┌──

theorem State.writeSlots_memOk (s : State) (k : Nat) (b : List (List Byte)) (hs : s.memOk = true) : (State.writeSlots s k b).memOk = true := by
  unfold State.writeSlots
  have h : ∀ (l : List (List Byte)) (p : State × Ring), p.1.memOk = true → (l.foldl (fun (p : State × Ring) c =>
      (p.1.rtWrite (12 + (s.flow k).port / 4) (p.2.addr + 64 + 64 * (p.2.w % ringSlots p.2.size)) c, { p.2 with w := p.2.w + 1 })) p).1.memOk = true := by
    intro l
    induction l with
    | nil => exact fun _ hp => hp
    | cons c l ih => exact fun p hp => ih _ (State.rtWrite_memOk _ _ _ _ hp)
  exact State.ringIndex_memOk _ _ _ (State.setFlow_memOk _ _ _ (h b _ hs))

theorem State.drainCapture_memOk (s : State) (k : Nat) (partly : Bool) (hs : s.memOk = true) : (State.drainCapture s k partly).memOk = true := by
  unfold State.drainCapture
  grind [State.memOk, Memory.wf, memOk_foldRange, memOk_foldl, State.setFlow_memOk, State.wakeStack_memOk, State.staged_memOk, State.writeSlots_memOk]

theorem State.captureLost_memOk (s : State) (n k : Nat) (hs : s.memOk = true) : (State.captureLost s n k).memOk = true := by
  unfold State.captureLost
  grind [State.memOk, Memory.wf, memOk_foldRange, memOk_foldl, State.setLane_memOk, State.setFlow_memOk, State.ringIndex_memOk]

theorem State.captureIn_memOk (s : State) (n k : Nat) (b : List (List Byte)) (hs : s.memOk = true) : (State.captureIn s n k b).memOk = true := by
  unfold State.captureIn
  grind [State.memOk, Memory.wf, memOk_foldRange, memOk_foldl, State.setLane_memOk, State.setFlow_memOk, State.staged_memOk, State.rtReread_memOk, State.drainCapture_memOk, State.captureLost_memOk]

theorem State.capture_memOk (s : State) (n : Nat) (f : EthFrame) (hs : s.memOk = true) : (State.capture s n f).memOk = true := by
  unfold State.capture
  grind [State.memOk, Memory.wf, memOk_foldRange, memOk_foldl, State.setLane_memOk, State.captureIn_memOk]

theorem State.stampRx_memOk (s : State) (n : Nat) (f : EthFrame) (hs : s.memOk = true) : (State.stampRx s n f).memOk = true := by
  unfold State.stampRx
  grind [State.memOk, Memory.wf, memOk_foldRange, memOk_foldl, State.setLane_memOk, State.setPtp_memOk]

theorem State.classed_memOk (s : State) (n : Nat) (hs : s.memOk = true) : (State.classed s n).memOk = true := by
  unfold State.classed
  grind [State.memOk, Memory.wf, memOk_foldRange, memOk_foldl, State.setLane_memOk]

theorem State.classify_memOk (s : State) (n : Nat) (f : EthFrame) (hs : s.memOk = true) : (State.classify s n f).memOk = true := by
  unfold State.classify
  grind [State.memOk, Memory.wf, memOk_foldRange, memOk_foldl, State.setLane_memOk, State.flowPacket_memOk, State.stampRx_memOk, State.classed_memOk]

theorem State.queueFrames_memOk (s : State) (k : Nat) (l : List (List Byte)) (hs : s.memOk = true) : (State.queueFrames s k l).memOk = true := by
  unfold State.queueFrames
  grind [State.memOk, Memory.wf, memOk_foldRange, memOk_foldl, State.setFlow_memOk, State.takeIn_memOk, State.event_memOk]

theorem State.feedFlow_memOk (s : State) (x : Session) (table : List Byte) (pics : Nat) (au : List Byte) (k : Nat) (hs : s.memOk = true) : (State.feedFlow s x table pics au k).memOk = true := by
  unfold State.feedFlow
  grind [State.memOk, Memory.wf, memOk_foldRange, memOk_foldl, State.tookFree_memOk, State.setFlow_memOk, State.queueFrames_memOk]

theorem State.feed_memOk (s : State) (sess : Nat) (c : Cmd) (r : Run) (hs : s.memOk = true) : (State.feed s sess c r).memOk = true := by
  unfold State.feed
  grind [State.memOk, Memory.wf, memOk_foldRange, memOk_foldl, State.tookFree_memOk, State.setSession_memOk, State.feedFlow_memOk]

theorem State.jobEnds_memOk (s : State) (n sess : Nat) (hs : s.memOk = true) : (State.jobEnds s n sess).memOk = true := by
  unfold State.jobEnds
  grind [State.memOk, Memory.wf, memOk_foldRange, memOk_foldl, State.wakeStack_memOk, State.stopRun_memOk, State.measureReads_memOk, State.feed_memOk]

theorem State.resumeQueue_memOk (s : State) (k : Nat) (hs : s.memOk = true) : (State.resumeQueue s k).memOk = true := by
  unfold State.resumeQueue
  grind [State.memOk, Memory.wf, memOk_foldRange, memOk_foldl, State.setFlow_memOk, State.takeIn_memOk, State.progress_memOk]

theorem State.readPacket_memOk (s : State) (k : Nat) (hs : s.memOk = true) : (State.readPacket s k).2.memOk = true := by
  unfold State.readPacket
  grind [State.memOk, Memory.wf, memOk_foldRange, memOk_foldl, State.setFlow_memOk, State.rtGet_memOk]

theorem State.atFrame_memOk (s : State) (k : Nat) (hs : s.memOk = true) : (State.atFrame s k).memOk = true := by
  unfold State.atFrame
  grind [State.memOk, Memory.wf, memOk_foldRange, memOk_foldl, State.setFlow_memOk]

theorem State.fifoPut_memOk (s : State) (n : Nat) (x : Frame) (hs : s.memOk = true) : (State.fifoPut s n x).memOk = true := by
  unfold State.fifoPut
  grind [State.memOk, Memory.wf, memOk_foldRange, memOk_foldl, State.setLane_memOk]

theorem State.fetchHead_memOk (s : State) (n k : Nat) (due : Option Nat) (hs : s.memOk = true) : (State.fetchHead s n k due).memOk = true := by
  unfold State.fetchHead
  grind [State.memOk, Memory.wf, memOk_foldRange, memOk_foldl, State.setFlow_memOk, State.fifoPut_memOk]

theorem State.fetchPaced_memOk (s : State) (n d k : Nat) (hs : s.memOk = true) : (State.fetchPaced s n d k).memOk = true := by
  unfold State.fetchPaced
  grind [State.memOk, Memory.wf, memOk_foldRange, memOk_foldl, State.untilPtp_memOk, State.readPacket_memOk, State.fifoPut_memOk, State.fetchHead_memOk]

theorem State.holdFrames_memOk (s : State) (k : Nat) (hs : s.memOk = true) : (State.holdFrames s k).memOk = true := by
  unfold State.holdFrames
  grind [State.memOk, Memory.wf, memOk_foldRange, memOk_foldl, State.setFlow_memOk]

theorem State.fetchNext_memOk (s : State) (n : Nat) (hs : s.memOk = true) : (State.fetchNext s n).memOk = true := by
  have ht := memOk_foldl State.atFrame (s.pacedReady n) s hs (fun u b hu => State.atFrame_memOk u b hu)
  unfold State.fetchNext
  dsimp only
  generalize List.foldl State.atFrame s (s.pacedReady n) = t at *
  split
  · split
    · exact State.fetchHead_memOk _ _ _ _ ht
    · exact State.fetchPaced_memOk _ _ _ _ ht
  · exact State.fetchPaced_memOk _ _ _ _ ht
  · exact State.fetchHead_memOk _ _ _ _ ht
  · exact ht

theorem State.shape_memOk (s : State) (k : Nat) (hs : s.memOk = true) : (State.shape s k).memOk = true := by
  unfold State.shape
  grind [State.memOk, Memory.wf, memOk_foldRange, memOk_foldl, State.setFlow_memOk]

theorem State.setSched_memOk (s : State) (n v : Nat) (x : Sched) (hs : s.memOk = true) : (State.setSched s n v x).memOk = true := by
  unfold State.setSched
  grind [State.memOk, Memory.wf, memOk_foldRange, memOk_foldl]

theorem State.fillSched_memOk (s : State) (n v : Nat) (hs : s.memOk = true) : (State.fillSched s n v).memOk = true := by
  unfold State.fillSched
  grind [State.memOk, Memory.wf, memOk_foldRange, memOk_foldl, State.setSched_memOk]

└──

-- Brief --
Produce the entries above once more, identical in every detail.

-- Exercise result --
theorem State.writeSlots_memOk (s : State) (k : Nat) (b : List (List Byte)) (hs : s.memOk = true) : (State.writeSlots s k b).memOk = true := by
  unfold State.writeSlots
  have h : ∀ (l : List (List Byte)) (p : State × Ring), p.1.memOk = true → (l.foldl (fun (p : State × Ring) c =>
      (p.1.rtWrite (12 + (s.flow k).port / 4) (p.2.addr + 64 + 64 * (p.2.w % ringSlots p.2.size)) c, { p.2 with w := p.2.w + 1 })) p).1.memOk = true := by
    intro l
    induction l with
    | nil => exact fun _ hp => hp
    | cons c l ih => exact fun p hp => ih _ (State.rtWrite_memOk _ _ _ _ hp)
  exact State.ringIndex_memOk _ _ _ (State.setFlow_memOk _ _ _ (h b _ hs))

theorem State.drainCapture_memOk (s : State) (k : Nat) (partly : Bool) (hs : s.memOk = true) : (State.drainCapture s k partly).memOk = true := by
  unfold State.drainCapture
  grind [State.memOk, Memory.wf, memOk_foldRange, memOk_foldl, State.setFlow_memOk, State.wakeStack_memOk, State.staged_memOk, State.writeSlots_memOk]

theorem State.captureLost_memOk (s : State) (n k : Nat) (hs : s.memOk = true) : (State.captureLost s n k).memOk = true := by
  unfold State.captureLost
  grind [State.memOk, Memory.wf, memOk_foldRange, memOk_foldl, State.setLane_memOk, State.setFlow_memOk, State.ringIndex_memOk]

theorem State.captureIn_memOk (s : State) (n k : Nat) (b : List (List Byte)) (hs : s.memOk = true) : (State.captureIn s n k b).memOk = true := by
  unfold State.captureIn
  grind [State.memOk, Memory.wf, memOk_foldRange, memOk_foldl, State.setLane_memOk, State.setFlow_memOk, State.staged_memOk, State.rtReread_memOk, State.drainCapture_memOk, State.captureLost_memOk]

theorem State.capture_memOk (s : State) (n : Nat) (f : EthFrame) (hs : s.memOk = true) : (State.capture s n f).memOk = true := by
  unfold State.capture
  grind [State.memOk, Memory.wf, memOk_foldRange, memOk_foldl, State.setLane_memOk, State.captureIn_memOk]

theorem State.stampRx_memOk (s : State) (n : Nat) (f : EthFrame) (hs : s.memOk = true) : (State.stampRx s n f).memOk = true := by
  unfold State.stampRx
  grind [State.memOk, Memory.wf, memOk_foldRange, memOk_foldl, State.setLane_memOk, State.setPtp_memOk]

theorem State.classed_memOk (s : State) (n : Nat) (hs : s.memOk = true) : (State.classed s n).memOk = true := by
  unfold State.classed
  grind [State.memOk, Memory.wf, memOk_foldRange, memOk_foldl, State.setLane_memOk]

theorem State.classify_memOk (s : State) (n : Nat) (f : EthFrame) (hs : s.memOk = true) : (State.classify s n f).memOk = true := by
  unfold State.classify
  grind [State.memOk, Memory.wf, memOk_foldRange, memOk_foldl, State.setLane_memOk, State.flowPacket_memOk, State.stampRx_memOk, State.classed_memOk]

theorem State.queueFrames_memOk (s : State) (k : Nat) (l : List (List Byte)) (hs : s.memOk = true) : (State.queueFrames s k l).memOk = true := by
  unfold State.queueFrames
  grind [State.memOk, Memory.wf, memOk_foldRange, memOk_foldl, State.setFlow_memOk, State.takeIn_memOk, State.event_memOk]

theorem State.feedFlow_memOk (s : State) (x : Session) (table : List Byte) (pics : Nat) (au : List Byte) (k : Nat) (hs : s.memOk = true) : (State.feedFlow s x table pics au k).memOk = true := by
  unfold State.feedFlow
  grind [State.memOk, Memory.wf, memOk_foldRange, memOk_foldl, State.tookFree_memOk, State.setFlow_memOk, State.queueFrames_memOk]

theorem State.feed_memOk (s : State) (sess : Nat) (c : Cmd) (r : Run) (hs : s.memOk = true) : (State.feed s sess c r).memOk = true := by
  unfold State.feed
  grind [State.memOk, Memory.wf, memOk_foldRange, memOk_foldl, State.tookFree_memOk, State.setSession_memOk, State.feedFlow_memOk]

theorem State.jobEnds_memOk (s : State) (n sess : Nat) (hs : s.memOk = true) : (State.jobEnds s n sess).memOk = true := by
  unfold State.jobEnds
  grind [State.memOk, Memory.wf, memOk_foldRange, memOk_foldl, State.wakeStack_memOk, State.stopRun_memOk, State.measureReads_memOk, State.feed_memOk]

theorem State.resumeQueue_memOk (s : State) (k : Nat) (hs : s.memOk = true) : (State.resumeQueue s k).memOk = true := by
  unfold State.resumeQueue
  grind [State.memOk, Memory.wf, memOk_foldRange, memOk_foldl, State.setFlow_memOk, State.takeIn_memOk, State.progress_memOk]

theorem State.readPacket_memOk (s : State) (k : Nat) (hs : s.memOk = true) : (State.readPacket s k).2.memOk = true := by
  unfold State.readPacket
  grind [State.memOk, Memory.wf, memOk_foldRange, memOk_foldl, State.setFlow_memOk, State.rtGet_memOk]

theorem State.atFrame_memOk (s : State) (k : Nat) (hs : s.memOk = true) : (State.atFrame s k).memOk = true := by
  unfold State.atFrame
  grind [State.memOk, Memory.wf, memOk_foldRange, memOk_foldl, State.setFlow_memOk]

theorem State.fifoPut_memOk (s : State) (n : Nat) (x : Frame) (hs : s.memOk = true) : (State.fifoPut s n x).memOk = true := by
  unfold State.fifoPut
  grind [State.memOk, Memory.wf, memOk_foldRange, memOk_foldl, State.setLane_memOk]

theorem State.fetchHead_memOk (s : State) (n k : Nat) (due : Option Nat) (hs : s.memOk = true) : (State.fetchHead s n k due).memOk = true := by
  unfold State.fetchHead
  grind [State.memOk, Memory.wf, memOk_foldRange, memOk_foldl, State.setFlow_memOk, State.fifoPut_memOk]

theorem State.fetchPaced_memOk (s : State) (n d k : Nat) (hs : s.memOk = true) : (State.fetchPaced s n d k).memOk = true := by
  unfold State.fetchPaced
  grind [State.memOk, Memory.wf, memOk_foldRange, memOk_foldl, State.untilPtp_memOk, State.readPacket_memOk, State.fifoPut_memOk, State.fetchHead_memOk]

theorem State.holdFrames_memOk (s : State) (k : Nat) (hs : s.memOk = true) : (State.holdFrames s k).memOk = true := by
  unfold State.holdFrames
  grind [State.memOk, Memory.wf, memOk_foldRange, memOk_foldl, State.setFlow_memOk]

theorem State.fetchNext_memOk (s : State) (n : Nat) (hs : s.memOk = true) : (State.fetchNext s n).memOk = true := by
  have ht := memOk_foldl State.atFrame (s.pacedReady n) s hs (fun u b hu => State.atFrame_memOk u b hu)
  unfold State.fetchNext
  dsimp only
  generalize List.foldl State.atFrame s (s.pacedReady n) = t at *
  split
  · split
    · exact State.fetchHead_memOk _ _ _ _ ht
    · exact State.fetchPaced_memOk _ _ _ _ ht
  · exact State.fetchPaced_memOk _ _ _ _ ht
  · exact State.fetchHead_memOk _ _ _ _ ht
  · exact ht

theorem State.shape_memOk (s : State) (k : Nat) (hs : s.memOk = true) : (State.shape s k).memOk = true := by
  unfold State.shape
  grind [State.memOk, Memory.wf, memOk_foldRange, memOk_foldl, State.setFlow_memOk]

theorem State.setSched_memOk (s : State) (n v : Nat) (x : Sched) (hs : s.memOk = true) : (State.setSched s n v x).memOk = true := by
  unfold State.setSched
  grind [State.memOk, Memory.wf, memOk_foldRange, memOk_foldl]

theorem State.fillSched_memOk (s : State) (n v : Nat) (hs : s.memOk = true) : (State.fillSched s n v).memOk = true := by
  unfold State.fillSched
  grind [State.memOk, Memory.wf, memOk_foldRange, memOk_foldl, State.setSched_memOk]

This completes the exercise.